Delirium affects up to 50% of patients following high-risk surgeries and is associated with poor long-term prognosis. This study employed machine learning to predict delirium using polysomnography (PSG) and sleep-disorder questionnaire data, and aimed to identify key sleep-related factors for improved interventions and patient outcomes. We studied 912 adults who underwent surgery under general anesthesia at a tertiary hospital (2013-2024) and had PSG within 5 years of surgery. Delirium was assessed via clinical diagnoses, antipsychotic prescriptions, and psychiatric consultations within 14 days postoperatively. Sleep-related data were collected using PSG and questionnaires. Machine learning predictions were performed to identify postoperative delirium, focusing on model accuracy and feature importance. This study divided the 912 patients into an internal training set (700) and an external test set (212). Univariate analysis identified significant delirium risk factors: midazolam use, prolonged surgery duration, and hypoalbuminemia. Sleep-related variables such as fewer rapid eye movement (REM) episodes and higher daytime sleepiness were also linked to delirium.

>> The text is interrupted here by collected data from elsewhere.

/-- The download of a requester ends. -/
def State.endDownload (s : State) (requester : Nat) : State :=
  { s with can := { s.can with downloads := s.can.downloads.filter fun d => d.requester != requester } }

/-- The last abort (0x8000:27). -/
def State.noteAbort (s : State) (r : Request) (code : Nat) : State :=
  s.setLed 0x8000 0x27 0 (code + r.sub * 2 ^ 8 + r.index * 2 ^ 16 + r.path * 2 ^ 32)

/-- What every answer leaves (R596): the last abort, and transfers aborted. -/
def State.countAnswer (s : State) (r : Request) (a : Answer) : State :=
  let s := if a.abort = 0 then s else s.noteAbort r a.abort
  if a.abort = abortTransfer then s.bump 0x8000 0x25 0 1 else s

/-- An answer leaves on the path of its request (R583, R589); the Uhleg image on trial has answered (R661). -/
def State.reply (s : State) (path : LedgerPath) (r : Request) (a : Answer) : State :=
  let s := s.countAnswer r a
  let s := match path with
    | .mailbox => ({ s with mailbox := s.mailbox.answerWith a.abort a.detail a.data }).msix 2
    | .corePort _ => { s with corePort := s.corePort.answerWith a.abort a.detail a.data }
    | .can ident _ => s.respondCan ident r a
    | .download q =>
      match s.can.downloads.find? fun (d : Download) => d.requester == q.val with
      | some d => (s.endDownload q.val).respondCan d.ident r a
      | none => s
  s.uhlegTrialPassed

/-! ### Serving -/

/-- The bytes of a READ (R571). -/
def State.readElements (s : State) (m : Monitors) (r : Request) (en : Entry) : List Byte :=
  (countFrom r.first (r.elements en)).flatMap fun e => toBytes en.ty.size (s.entryValue m en r.index e)

/-- The 8 bytes of DESCRIBE (R568). -/
def describe (en : Entry) : List Byte :=
  let element := en.ty.code
  let flags := en.persisted.toNat + 2 * (decide (en.kind = .counter)).toNat + 4 * (decide (en.kind = .maximum)).toNat
  [byte (if en.array.isSome then 10 else element), byte (if en.array.isSome then element else 0), byte en.access.code,
    byte flags] ++ toBytes 2 en.elements ++ toBytes 2 en.size

/-- A request that passed the checks up to UNAVAILABLE is carried out: the state, the answer, and whether a write was
accepted. -/
def State.perform (s : State) (c : LedgerCall) (r : Request) (en : Entry) : State × Answer × Bool :=
  if r.command = 3 then (s, ⟨0, 0, describe en⟩, false)
  else if r.command = 1 then
    if r.rangeOk en then (s, ⟨0, 0, s.readElements c.monitors r en⟩, false)
    else (s, ⟨abortRange, en.elements, []⟩, false)
  else
    match s.writeAbort r en with
    | some (code, detail) => (s, ⟨code, detail, []⟩, false)
    | none =>
      match s.writeEffect c.hw r en with
      | (t, some detail) => (t, ⟨abortRefused, detail, []⟩, false)
      | (t, none) =>
        if s.storesFirst r en && !c.storeOk then (s, ⟨abortPersist, 0, []⟩, false) else (t, ⟨0, 0, []⟩, true)

/-- A request is served: checked, carried out, counted, answered (R567 to R574). -/
def State.serveRequest (s : State) (c : LedgerCall) (r : Request) : State :=
  match s.commonAbort r, findEntry r.index r.sub with
  | some (code, detail), _ => (s.bump 0x8000 0x26 0 1).reply c.path r ⟨code, detail, []⟩
  | none, none => (s.bump 0x8000 0x26 0 1).reply c.path r ⟨abortNoEntry, 0, []⟩
  | none, some en =>
    let p := s.perform c r en
    let t := (p.1.bump 0x8000 0x26 0 1).reply c.path r p.2.1
    if p.2.2 then t.afterAnswer c.hw r en else t

/-! ### Arrival -/

/-- A core's request written to its port, and GO (R588, R589); a BUSY port keeps what it holds. -/
def State.writePort (s : State) (q : PortRequest) : State :=
  if s.frontRuns = false then s
  else if s.corePort.state = 1 then { s with corePort := { s.corePort with mbxErr := true } }
  else
    { s with corePort := { s.corePort with
        state := 1, command := q.command, sub := q.sub, index := q.index, first := q.first, count := q.count
        reqLength := q.length, tag := q.tag, request := Sparse.write 0 s.corePort.request 0 q.data } }

/-- Frames for this device are counted (0x8000:21), and a new REQUEST ends the requester's earlier one (R586). -/
def State.takeCanFrame (s : State) (function : Nat) (ident : BitVec 29) : State :=
  if s.can.busOff = false ∧ s.ownFrame function ident then
    let s := s.bump 0x8000 0x21 0 1
    if function = 0x08 then s.endDownload (bits ident.toNat 5 3) else s
  else s

/-- What a path brings reaches Uhleg. -/
def State.arrive (s : State) : LedgerPath → State
  | .mailbox => s
  | .corePort q => s.writePort q
  | .can ident _ => s.takeCanFrame 0x08 ident
  | .download _ => s

/-- A WRITE whose data follows in segments (R582); one that the path cannot carry is answered at once. -/
def Request.segmented (r : Request) : Bool := r.command == 2 && decide (48 < r.length) && decide (r.length ≤ r.writeLimit)

/-- A download is opened (R582, R584). -/
def State.openDownload (s : State) (ident : BitVec 29) (frame : List Byte) : State :=
  { s with can := { s.can with downloads := s.can.downloads ++ [⟨bits ident.toNat 5 3, ident, padTo 0 16 frame, [], 0⟩] } }

/-- A Ledger request comes in on its path and is served, when it is one that the command names; otherwise the command
brings nothing. While Uhleg restarts, the core port is answered BUSY (R594). -/
def State.call (s : State) (c : LedgerCall) (takes : Request → Bool) : State :=
  let t := s.arrive c.path
  match t.requestAt c.path with
  | none => s
  | some r =>
    if takes r = false then s
    else if s.uhlegRuns = false then
      match c.path, s.uhleg.phase with
      | .corePort _, .restarting _ => t.busyMailboxes
      | _, _ => s
    else
      match c.path with
      | .can ident frame => if r.segmented then t.openDownload ident frame else t.serveRequest c r
      | _ => t.serveRequest c r
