-- ==== Sys2Proof/Machine/Bar0Read.lean ====
section
/-! DEFINITION. Machine/Bar0Read.lean: what the host reads in BAR0 (R402, R417, R457, R540 to R543, R546, R560, R588), and
the on-die cores in the blocks of their map (R450). A read changes nothing; the one latch is TIME_LO_READ's (R546). -/

namespace Sys2Proof.Machine

/-- A flag as one bit of a register. -/
def flagBit (b : Bool) (i : Nat) : Nat := b.toNat * 2 ^ i

/-- One dword of a 64-bit register. -/
def halfOf (v : Nat) (high : Bool) : Nat := if high then v / 2 ^ 32 % 2 ^ 32 else v % 2 ^ 32

/-- The device control block (R541); `timeHi` is what the path latched (R546). -/
def State.controlWord (s : State) (off : Nat) (timeHi : Nat) : Nat :=
  let p := s.pcie
  if off = 0x00 then 0x4800 + 0xB1 * 2 ^ 16 + s.uhleg.devId.toNat * 2 ^ 24
  else if off = 0x04 then s.uhleg.trayId.toNat
  else if off = 0x08 then s.life.state.code + s.life.stage * 2 ^ 4 + s.led 0x1100 0x08 * 2 ^ 16
  else if off = 0x0C then flagBit p.accessErr 0 + flagBit p.hostReqErr 1
  else if off = 0x10 then p.accessErrOffset.toNat
  else if off = 0x14 then p.accessErrBe.toNat
  else if off = 0x18 then p.accessErrCount.toNat
  else if off = 0x1C then p.hostErrCount.toNat
  else if off = 0x20 then p.windowLo.toNat * 2 ^ 30
  else if off = 0x24 then p.windowHi.toNat
  else if off = 0x28 then flagBit p.up 0
  else if off = 0x30 then s.time.toNat % 2 ^ 32
  else if off = 0x34 then timeHi
  else 0

/-- The serving register block (R457); WO registers read zero (R12). -/
def ServeRegs.word (r : ServeRegs) (off : Nat) : Nat :=
  if off = 0x00 then r.status.toNat + r.error.toNat * 2 ^ 16
  else if off = 0x04 then r.heartbeat.toNat
  else if off = 0x08 then flagBit r.enable 0 + flagBit r.reqInHost 1 + flagBit r.tokInHost 2
  else if off = 0x10 ∨ off = 0x14 then halfOf r.reqBase.toNat (off == 0x14)
  else if off = 0x18 then r.reqLog2.toNat
  else if off = 0x1C then r.reqTail.toNat
  else if off = 0x20 then r.reqHead.toNat
  else if off = 0x28 ∨ off = 0x2C then halfOf r.tokBase.toNat (off == 0x2C)
  else if off = 0x30 then r.tokLog2.toNat
  else if off = 0x34 then r.tokTail.toNat
  else if off = 0x38 then r.tokHead.toNat
  else if off = 0x3C then flagBit r.reqTailErr 0 + flagBit r.tokHeadErr 1
  else if off = 0x44 then r.userqResult.toNat
  else if off = 0x48 ∨ off = 0x4C then halfOf r.modelAddr.toNat (off == 0x4C)
  else if off = 0x54 then r.modelStatus.toNat
  else 0

/-- A mailbox block (R588, R589): bytes beyond ANS_LENGTH read zero. -/
def Mailbox.word (m : Mailbox) (off : Nat) : Nat :=
  if off = 0x004 then m.state.toNat + flagBit m.mbxErr 4 + m.abort.toNat * 2 ^ 8
  else if off = 0x008 then m.command.toNat + m.sub.toNat * 2 ^ 8 + m.index.toNat * 2 ^ 16
  else if off = 0x00C then m.first.toNat + m.count.toNat * 2 ^ 16
  else if off = 0x010 then m.reqLength.toNat
  else if off = 0x014 then m.ansLength.toNat
  else if off = 0x018 then m.tag.toNat
  else if off = 0x01C then m.ansTag.toNat
  else if off = 0x020 then m.detail.toNat
  else if between 0x100 off 0x7FC then ofBytes (Sparse.read 0 m.request (off - 0x100) 4)
  else if between 0x800 off 0xFFC then
    ofBytes ((countFrom (off - 0x800) 4).map fun k => if k < m.ansLength.toNat then m.answer.get 0 k else 0)
  else 0

/-- A queue register block (R402). -/
def Queue.word (x : Queue) (off : Nat) : Nat :=
  if off = 0x00 then flagBit x.enable 0 + flagBit x.producerEnqueue 1 + flagBit x.ringHost 2
  else if off = 0x04 then x.state.code + flagBit x.stalled 3 + flagBit x.doorbellErr 4 + flagBit x.waitErr 5
  else if off = 0x08 ∨ off = 0x0C then halfOf x.ringBase.toNat (off == 0x0C)
  else if off = 0x10 then x.ringLog2.toNat
  else if off = 0x14 then x.head.toNat
  else if off = 0x18 then x.tail.toNat
  else if off = 0x20 then x.laneFirst.toNat + x.laneCount.toNat * 2 ^ 16
  else if off = 0x24 then x.eventBase.toNat + x.eventCount.toNat * 2 ^ 16
  else if off = 0x28 then x.arithFlags.toNat
  else if off = 0x2C then x.progress.toNat
  else if off = 0x30 then x.completed.toNat
  else if off = 0x34 then x.wakes.toNat
  else if between 0x40 off 0x5C then ofBytes ((padTo 0 32 x.faultRecord).drop (off - 0x40) |>.take 4)
  else 0

/-- An event counter's registers (R415, R417): only VALUE reads. -/
def Counter.word (x : Counter) (off : Nat) : Nat :=
  if off = 0 ∨ off = 4 then halfOf (x.value.toNat + flagBit x.err 63) (off == 4) else 0

/-- The MSI-X table and its pending bits (R540, R552). -/
def State.msixWord (s : State) (off : Nat) : Nat :=
  if off < 0x1000 then s.msixField off
  else if off < 0x1020 then
    ((countFrom 0 32).map fun i => flagBit (s.pcie.pendingBits.contains (8 * (off - 0x1000) + i)) i).foldl (· + ·) 0
  else 0

/-- A register of BAR0 as the host reads it, by its offset (R540, R542, R560): unlisted offsets read zero, and so does all
but the mailbox in PEAT, the serving block before stage 8, and the front end's blocks in HALTED. -/
def State.bar0Word (s : State) (off : Nat) : Nat :=
  if between 0x10000 off 0x10FFF then s.mailbox.word (off % 0x1000)
  else if s.life.state = .peat then 0
  else if off < 0x1000 then s.controlWord off (s.pcie.timeHi.get 0 0).toNat
  else if off < 0x2000 then
    if s.life.state = .starting ∧ s.life.stage < 8 then 0 else s.serve.word (off % 0x1000)
  else if between 0x20000 off 0x21FFF then s.msixWord (off - 0x20000)
  else if s.life.state = .halted then 0
  else if between 0x100000 off 0x103FFF then (s.queue (off % 0x4000 / 256)).word (off % 256)
  else if between 0x200000 off 0x21FFFF then (s.counter (off % 0x20000 / 32)).word (off % 32)
  else 0

/-- The bytes that a read of any length returns (R543), but for TIME_HI in a pair with TIME_LO. -/
def State.bar0Bytes (s : State) (off n : Nat) : List Byte :=
  (countFrom off n).map fun a => byte (s.bar0Word (a / 4 * 4) / 2 ^ (8 * (a % 4)))

/-- An aligned 64-bit read of TIME_LO and TIME_HI (R546). -/
def State.bar0Time (s : State) : List Byte := toBytes 8 s.time.toNat

/-- The rows of the core physical map (R450). -/
inductive CoreRegion where
  | dram | bootRom | queues | counters | timers | interrupts | serving | deviceKey | ledgerPort | host
  deriving DecidableEq, Repr

/-- The row of the core physical map in which an address lies (R450); an access to an address of none raises an access fault on the
core. -/
def coreRegion (a : Nat) : Option CoreRegion :=
  if a < 2 ^ 37 then some .dram
  else if between 0x2000000000 a 0x200000FFFF then some .bootRom
  else if between 0x2001000000 a 0x2001003FFF then some .queues
  else if between 0x2002000000 a 0x200201FFFF then some .counters
  else if between 0x2003000000 a 0x200300FFFF then some .timers
  else if between 0x2004000000 a 0x20043FFFFF then some .interrupts
  else if between 0x2005000000 a 0x2005000FFF then some .serving
  else if between 0x2006000000 a 0x200600000F then some .deviceKey
  else if between 0x2007000000 a 0x2007000FFF then some .ledgerPort
  else if between (2 ^ 47) a (2 ^ 48 - 1) then some .host
  else none

/-- A core may read an address in its mode (R134, R450): no hole, and the boot ROM and the device key in machine mode only. -/
def coreReads (machine : Bool) (a : Nat) : Bool :=
  match coreRegion a with
  | none => false
  | some .dram => populated a 1
  | some .bootRom => machine
  | some .deviceKey => machine
  | some _ => true

/-- The registers of BAR0 and the device key as a core reads them (R326, R402, R417, R450, R457): none where the address is of no such
block, or the read faults. -/
def State.coreWord (s : State) (machine : Bool) (a : Nat) : Option Nat :=
  if coreReads machine a then
    match coreRegion a with
    | some .queues => some ((s.queue (a % 0x4000 / 256)).word (a % 256))
    | some .counters => some ((s.counter (a % 0x20000 / 32)).word (a % 32))
    | some .serving => some (s.serve.word (a % 0x1000))
    | some .deviceKey => some (ofBytes ((s.fuses.sipKey.drop (a % 16 / 4 * 4)).take 4))
    | some .ledgerPort => some (s.corePort.word (a % 0x1000))
    | _ => none
  else none

/-- Dwords of the configuration header that hold values of this part (R536): the identifiers, class and revision, the
subsystem, and the kinds of the two BARs as they read with no address set. -/
def configHeader (off : Nat) : Option Nat :=
  if off = 0x00 then some 0x48001F3B
  else if off = 0x08 then some 0x120000B1
  else if off = 0x10 then some 0x4
  else if off = 0x18 then some 0xC
  else if off = 0x2C then some 0x00081F3B
  else if off = 0x20 ∨ off = 0x24 ∨ off = 0x30 then some 0
  else none

end Sys2Proof.Machine
end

An extreme gradient-boosting-based classification task achieved an AUC of 0.81 with clinical variables, 0.60 with PSG data alone, and 0.84 with both, demonstrating the added value of PSG data. Analysis of Shapley additive explanations values highlighted important predictors: surgery duration, age, midazolam use, PSG-derived oxygen saturation nadir, periodic limb movement index, and REM episodes, demonstrating the relationship between sleep patterns and the risk of delirium. The artificial intelligence model integrates clinical and sleep variables and reliably identifies postoperative delirium, demonstrating that sleep-related factors contribute to its identification. Predicting patients at high risk of developing postoperative delirium and closely monitoring them could reduce the costs and complications associated with delirium.

摘要

谵妄在高危手术后影响高达50%的患者,并与不良的长期预后相关。本研究采用机器学习,利用多导睡眠图(PSG)和睡眠障碍问卷数据预测谵妄,旨在确定关键的睡眠相关因素,以改善干预措施和患者预后。我们研究了912名在三级医院接受全身麻醉手术(2013 - 2024年)且在术后5年内进行了PSG检查的成年人。通过临床诊断、抗精神病药物处方以及术后14天内的精神科会诊来评估谵妄。使用PSG和问卷收集睡眠相关数据。进行机器学习预测以识别术后谵妄,重点关注模型准确性和特征重要性。本研究将912名患者分为内部训练集(700名)和外部测试集(212名)。单因素分析确定了显著的谵妄危险因素:咪达唑仑的使用、手术时间延长和低白蛋白血症。与睡眠相关的变量,如快速眼动(REM)发作次数减少和白天嗜睡程度较高,也与谵妄有关。基于极端梯度提升的分类任务在使用临床变量时AUC为0.81,仅使用PSG数据时为0.60,两者结合时为0.84,表明了PSG数据的附加价值。对Shapley加性解释值的分析突出了重要预测因素:手术时间、年龄、咪达唑仑的使用、PSG得出的最低氧饱和度、周期性肢体运动指数和REM发作次数,证明了睡眠模式与谵妄风险之间的关系。人工智能模型整合了临床和睡眠变量,并可靠地识别术后谵妄,表明睡眠相关因素有助于其识别。预测术后发生谵妄的高危患者并对其进行密切监测,可以降低与谵妄相关的成本和并发症。